Here’s the big ticket item though – public transit is a major equalizer. Access to public transit means mobility within the community. Individuals are no longer reliant on personal vehicles to get to work, volunteer, or shop – this means more employment opportunities, more community engagement and more spending within the community. Adequate public transit can lift low-income earners up, as they are able to search farther for work, can access services easier or take additional training for greater career opportunities.

Not only does it act as an equalizer for employees, it also improves independence. Seniors no longer able to drive or those with disabilities can still travel within the community using public transit. Youth can get to school on their own, or get to and from part-time jobs, without requiring parents to serve as chauffeurs. Recently, the expansion of the U-Pass program in Edmonton has increased access to post-secondary education for prospective students in Fort Saskatchewan, Spruce Grove and Leduc, ensuring reduced expenses in getting to and from campus.
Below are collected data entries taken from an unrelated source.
-- ==== Sys2Proof/Laws/Runs.lean ====
section
/-! SUPPORT. Runs of operations: one operation after another, bytes received and served one by one, the clocks of a
tick and a whole frame. -/

namespace Sys2Proof.Machine

theorem runOps_cons (i : Instr) (is : List Instr) (s t : State) (h : exec i s = .next t) :
    runOps (i :: is) s = runOps is t := by
  simp [runOps, h]

/-- A run of two lists is the run of the second after the run of the first. -/
theorem runOps_append (is js : List Instr) (s t : State) (h : runOps is s = .next t) :
    runOps (is ++ js) s = runOps js t := by
  induction is generalizing s with
  | nil => cases h; rfl
  | cons i is ih =>
    simp only [runOps, List.cons_append] at h ⊢
    split at h
    · exact ih _ h
    · cases h
    · cases h

/-- Every invariant of the operations of a run holds at its end. -/
theorem runOps_induction (P : State → Prop) (ok : Instr → Prop)
    (hstep : ∀ i s t, ok i → P s → exec i s = .next t → P t) (is : List Instr) (s t : State)
    (hok : ∀ i ∈ is, ok i) (hP : P s) (h : runOps is s = .next t) : P t := by
  induction is generalizing s with
  | nil => cases h; exact hP
  | cons i is ih =>
    simp only [runOps] at h
    split at h
    · rename_i u hu
      exact ih u (fun j hj => hok j (List.mem_cons_of_mem _ hj)) (hstep i s u (hok i List.mem_cons_self) hP hu) h
    · cases h
    · cases h

theorem holdsAlong_cons (P : Instr → State → Prop) (i : Instr) (is : List Instr) (s t : State) (h : exec i s = .next t) :
    holdsAlong P (i :: is) s ↔ P i s ∧ holdsAlong P is t := by
  simp [holdsAlong, h]

/-- What each instruction keeps under a premise on the run holds at the end of every run that meets the premise. -/
theorem runOps_along (P : Instr → State → Prop) (Q : State → Prop)
    (hstep : ∀ i s t, P i s → Q s → exec i s = .next t → Q t) (is : List Instr) (s t : State)
    (hP : holdsAlong P is s) (hQ : Q s) (h : runOps is s = .next t) : Q t := by
  induction is generalizing s with
  | nil => cases h; exact hQ
  | cons i is ih =>
    simp only [runOps] at h
    split at h
    · rename_i u hu
      exact ih u (hP.2 u hu) (hstep i s u hP.1 hQ hu) h
    · cases h
    · cases h

/-! ### Bytes received and served -/

/-- The block can take a byte and serve it at once: the mask is open, no frame and no request waits. -/
structure Ready (s : State) : Prop where
  gie : s.gie = true
  frState : s.frState = .idle
  smpp : s.smpp = false
  rxp : s.rxp = false

/-- The state after a byte has arrived and been served. -/
def feed (b : Byte) (s : State) : State := serveByte b { s with rxdata := b, rxp := true }

/-- The state after bytes have arrived and been served, one by one. -/
def feeds : List Byte → State → State
  | [], s => s
  | b :: bs, s => feeds bs (feed b s)

/-- `SVC` with only the receive request waiting (60_exceptions.md R258). -/
theorem exec_svc_rx (s : State) (h : rxDispatchable s = true) : exec .svc s = .next (serveByte s.rxdata s) := by
  rcases execSvc_cases s with ⟨h1, _⟩ | ⟨_, h2, _⟩ | ⟨_, h2⟩
  · simp [rxDispatchable, h1] at h
  · simp [rxDispatchable, h2] at h
  · exact h2

/-- Serving a byte does not depend on the latch or the pending bit. -/
theorem feed_eq (b : Byte) (s : State) : feed b s = { serveByte b s with rxdata := b } := by
  rw [feed, serveByte_congr b s { s with rxdata := b, rxp := true } rfl rfl rfl rfl]
  conv_rhs => rw [serveByte_frame b s]

/-- The fields of the state after a byte has been received and served. -/
theorem feed_fields (b : Byte) (s : State) :
    (feed b s).q = (serveByte b s).q ∧ (feed b s).widx = (serveByte b s).widx ∧
      (feed b s).rxState = (serveByte b s).rxState ∧ (feed b s).ridx = s.ridx ∧ (feed b s).epoch = s.epoch ∧
      (feed b s).out = s.out ++ [.txb b] := by
  rw [feed_eq, serveByte_frame]
  exact ⟨rfl, rfl, rfl, rfl, rfl, rfl⟩

theorem feed_ready (b : Byte) (s : State) (h : Ready s) : Ready (feed b s) := by
  rw [feed_eq, serveByte_frame]
  exact ⟨h.gie, h.frState, h.smpp, rfl⟩

/-- Receiving one byte, `RXB b` then `SVC` (30_encoding.md R112). -/
theorem rxOps_run (b : Byte) (s : State) (h : Ready s) : runOps (rxOps b) s = .next (feed b s) := by
  have h1 : exec (.rxb b) s = .next { s with rxdata := b, rxp := true } := by
    simp only [exec, execRxb, arrive, h.rxp, Bool.false_eq_true, if_false]
  have h2 := exec_svc_rx { s with rxdata := b, rxp := true }
    ((rxDispatchable_iff _).mpr ⟨h.gie, h.frState, h.smpp, rfl⟩)
  rw [rxOps, runOps_cons _ _ _ _ h1, runOps_cons _ _ _ _ h2]
  rfl

/-- Receiving bytes one by one (30_encoding.md R112). -/
theorem rxMsgOps_run (bs : List Byte) (s : State) (h : Ready s) :
    runOps (rxMsgOps bs) s = .next (feeds bs s) ∧ Ready (feeds bs s) := by
  induction bs generalizing s with
  | nil => exact ⟨rfl, h⟩
  | cons b bs ih =>
    rw [rxMsgOps, runOps_append _ _ _ _ (rxOps_run b s h)]
    exact ih _ (feed_ready b s h)

/-! ### A whole frame -/

/-- The sample service of a state in range with the tables filled starts the frame of the tick's sample. -/
theorem sampleService_run (s : State) (hi : Inv s) (ht : s.tblValid = true) :
    ∃ p, sampleService s = .next (frameStart (tickSample s) { s with smpp := false, oscPhase := p }) ∧
      (s.oscActive = true → p = advance s.oscPhase s.oscInc) ∧ (s.oscActive = false → p = s.oscPhase) := by
  have hlt := phaseIndex_lt _ (advance_lt _ _ hi.phase_lt hi.inc_lt)
  rcases sampleService_cases s with ⟨h1, _⟩ | ⟨_, h2, h3⟩ | ⟨_, _, h3, _⟩ | ⟨_, h2, _, h3⟩
  · simp [ht] at h1
  · exact ⟨s.oscPhase, by simp [h3, tickSample, h2], by simp [h2], fun _ => rfl⟩
  · omega
  · exact ⟨_, by simp only [h3, tickSample, h2, if_true], fun _ => rfl, by simp [h2]⟩

/-- `FRAME`: `SVC` with a tick pending, and the two completions (30_encoding.md R112, 43_dac_framer.md R201). -/
theorem frameOps_run (s : State) (hi : Inv s) (hg : s.gie = true) (hf : s.frState = .idle) (hs : s.smpp = true)
    (ht : s.tblValid = true) :
    ∃ p, runOps frameOps s = .next
        { s with smpp := false, oscPhase := p, out := s.out ++ frameEvents (tickSample s), frSample := tickSample s,
                 cs := false, frState := .idle } ∧
      (s.oscActive = true → p = advance s.oscPhase s.oscInc) ∧ (s.oscActive = false → p = s.oscPhase) := by
  obtain ⟨p, hp, hp'⟩ := sampleService_run s hi ht
  refine ⟨p, ?_, hp'⟩
  have he : svcEnabled s = true := (svcEnabled_iff s).mpr ⟨hg, hf, .inl hs⟩
  have h1 : exec .svc s = .next (frameStart (tickSample s) { s with smpp := false, oscPhase := p }) := by
    rw [← hp]; simp [exec, execSvc, he, hs]
  rw [frameOps, runOps_cons _ _ _ _ h1, runOps_cons _ _ _ _ rfl, runOps_cons _ _ _ _ rfl, wholeFrame_eq]
  rfl

end Sys2Proof.Machine
end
It can be very difficult to recognize the benefits of public transit when you have other transportation options. I never truly appreciated Edmonton’s transit system until I travelled to other cities. New Orleans, as an example, has a much smaller transit system than Edmonton – 35 routes in New Orleans compared to over 300 routes in Edmonton. Edmonton has over three times as many bus stops as New Orleans, and nearly five times the ridership levels, despite having similar populations (although significantly different population densities). I would take Edmonton’s system over New Orleans any day, given how easy it is to get around the city. Sure, we may not compare to major urban centres like New York, Ottawa or Vienna, which has an amazing transit system
by the way, but we should appreciate the value of transit availability.

Of course, things can always be better and we should continue to push for that. The continued issues with the Metro LRT line, reduction in bus service to different neighbourhoods in Edmonton, poor scheduling, there’s no reason that we should just accept shortfalls. It can be frustrating that what would be a seven-minute drive takes 45 minutes by transit or if you have to wait at an intersection for the LRT. Before you complain about public transit, think about what it actually offers, what it represents.

Since I’m moving back to small town Alberta next year, I know I’ll definitely be thinking about it, especially when I’m not able to take the bus across town to avoid dealing with bad drivers.